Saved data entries
-- ==== Sys2Proof/Machine/Causeway.lean ====
section
/-! DEFINITION. Causeway (R243 to R277): the ports, frames, enumeration, stream and return frames, tokens, credits. -/

namespace Sys2Proof.Machine

/-- Samples per second of a rate code (R43). -/
def rateHz (r : Nat) : Nat :=
  if r = 0 then 44100 else if r = 1 then 48000 else if r = 2 then 88200 else if r = 3 then 96000
  else if r = 4 then 176400 else 192000

/-- The rate code that the host side works with: that of the anchor (R281, R298). -/
def hRate (h : HostDie) : Nat := h.dt.anchorR

/-- Passes of one stream period (R260). -/
def hPeriod (h : HostDie) : Nat := framesPer (hRate h)

/-- The rate code of pass `p` as the host side knows it: that of the anchor, but for a change still to come or just made (R277, R298). -/
def hRateAt (h : HostDie) (p : Nat) : Nat :=
  let past := match h.dt.rateOld with
    | some (n, code) => if p ≤ n then code else h.dt.anchorR
    | none => h.dt.anchorR
  match h.dt.ratePend with
  | some (n, code) => if n < p then code else past
  | none => past

/-- The pass number nearest the last tick whose low 32 bits are a SEQ. -/
def seqPass (h : HostDie) (seq : Nat) : Nat := nearest h.dt.tick seq

/-- Passes of the stream period that begins with SEQ `seq`. -/
def periodAt (h : HostDie) (seq : Nat) : Nat := framesPer (hRateAt h (seqPass h seq))

/-- The first pass of a stream period at or after `m` (R260): even where a period covers two passes. -/
def periodFrom (h : HostDie) (m : Nat) : Nat := if periodAt h m = 2 then (m + m % 2) % 2 ^ 32 else m % 2 ^ 32

/-- The SEQ of the stream period after that of `seq` (R260, R277): SEQ carries on with pass numbers through a change of rate. -/
def nextSeq (h : HostDie) (seq : Nat) : Nat := periodFrom h ((seq + periodAt h seq) % 2 ^ 32)

/-- NSLOT of CW_STREAM. -/
def nSlot (c : Cw) : Nat := fld c.stream 9 0

/-- LOOP of CW_STREAM. -/
def cwLoop (c : Cw) : Nat := fld c.stream 19 16

/-- The slot count of a frame (R267): at the rate now, and of the frame with SEQ `seq`. -/
def slotCount (h : HostDie) : Nat := nSlot h.cw / hPeriod h
def slotsAt (h : HostDie) (seq : Nat) : Nat := nSlot h.cw / periodAt h seq

/-- The Legend and register code of the node's own address in the tables: 1 self, 2 CA, 3 CB, 4 CC. -/
def toPort (x : Nat) : Nat := x + 2

/-- CW_CTRL EN and the port's EN (R41). -/
def portEn (c : Cw) (x : Nat) : Bool := bit c.ctrl 0 && bit (cwPort c x).pctl 2

/-- CC in PLAIN mode (R251). -/
def isPlain (c : Cw) (x : Nat) : Bool := decide (x = 2) && bit (cwPort c x).pctl 5

/-- A port whose link is up and that carries Causeway frames. -/
def portUp (c : Cw) (x : Nat) : Bool := (cwPort c x).link && !isPlain c x

/-- The ports in one role with their link up. -/
def portsIn (c : Cw) (role : Nat) : List Nat := (List.range 3).filter (fun x => portUp c x && decide ((cwPort c x).role = role))

/-- The upstream port, where its link is up. -/
def upPort (c : Cw) : Option Nat := (portsIn c 0).head?

/-- A change of one port. -/
def modPort (h : HostDie) (x : Nat) (f : CwPort → CwPort) : HostDie := { h with cw := cwSetPort h.cw x (f (cwPort h.cw x)) }

/-- One event on counter `i` of port `x`: 0 HCRC, 1 FCS, 2 FOREIGN, 3 DROP, 4 PREEMPT, 5 REASM, 6 CLOST, 7 CRESYNC. -/
def portCount (h : HostDie) (x i n : Nat) : HostDie := modPort h x (fun p => { p with cnt := ctrAdd p.cnt i n })

/-- One event on node counter `i`: 0 SMISS, 1 SLATE, 2 UFILL, 3 UMISS, 4 TCLASH, 5 TRESYNC, 6 SWITCH, 7 HEADFILL. -/
def nodeCount (h : HostDie) (i n : Nat) : HostDie := { h with cw := { h.cw with cnt := ctrAdd h.cw.cnt i n } }

/-- One bit of the CRC-16 of R248. -/
def crc16Bit (c : Nat) : Nat := if c.testBit 15 then (c * 2 % 65536) ^^^ 0x1021 else c * 2

/-- One byte of the CRC-16 of R248. -/
def crc16Byte (c : Nat) (b : Byte) : Nat :=
  crc16Bit (crc16Bit (crc16Bit (crc16Bit (crc16Bit (crc16Bit (crc16Bit (crc16Bit (c ^^^ (b.toNat * 256)))))))))

/-- HCRC of header bytes 0 to 13 (R248). -/
def hcrc (bs : List Byte) : Nat := bs.foldl crc16Byte 0xFFFF

/-- The big-endian value of `n` bytes of a list from byte `i`. -/
def beAt (bs : List Byte) (i n : Nat) : Nat := ofBytesBE (slice bs i n)

/-- The class of a header (R248). -/
def hClass (hdr : List Byte) : Nat := beAt hdr 0 1 % 16

/-- FLAGS, SEQ, SRC, NOADDR, DMODE, DST, LEN, CREL, SYS of a header. -/
def hFlags (hdr : List Byte) : Nat := beAt hdr 1 1
def hSeq (hdr : List Byte) : Nat := beAt hdr 8 4
def hSrc (hdr : List Byte) : Nat := beAt hdr 2 2 % 4096
def hNoaddr (hdr : List Byte) : Bool := decide (32768 ≤ beAt hdr 2 2)
def hDmode (hdr : List Byte) : Nat := beAt hdr 4 2 / 16384
def hDst (hdr : List Byte) : Nat := beAt hdr 4 2 % 4096
def hLen (hdr : List Byte) : Nat := beAt hdr 6 2
def hCrel (hdr : List Byte) : Nat := beAt hdr 12 1
def hSys (hdr : List Byte) : Nat := beAt hdr 13 1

What to produce
Take the lines from the first line of the records through the line holding "if r = 0 then", both included, and please reproduce them exactly with nothing added.

Result for this task
-- ==== Sys2Proof/Machine/Causeway.lean ====
section
/-! DEFINITION. Causeway (R243 to R277): the ports, frames, enumeration, stream and return frames, tokens, credits. -/

namespace Sys2Proof.Machine

/-- Samples per second of a rate code (R43). -/
def rateHz (r : Nat) : Nat :=
  if r = 0 then 44100 else if r = 1 then 48000 else if r = 2 then 88200 else if r = 3 then 96000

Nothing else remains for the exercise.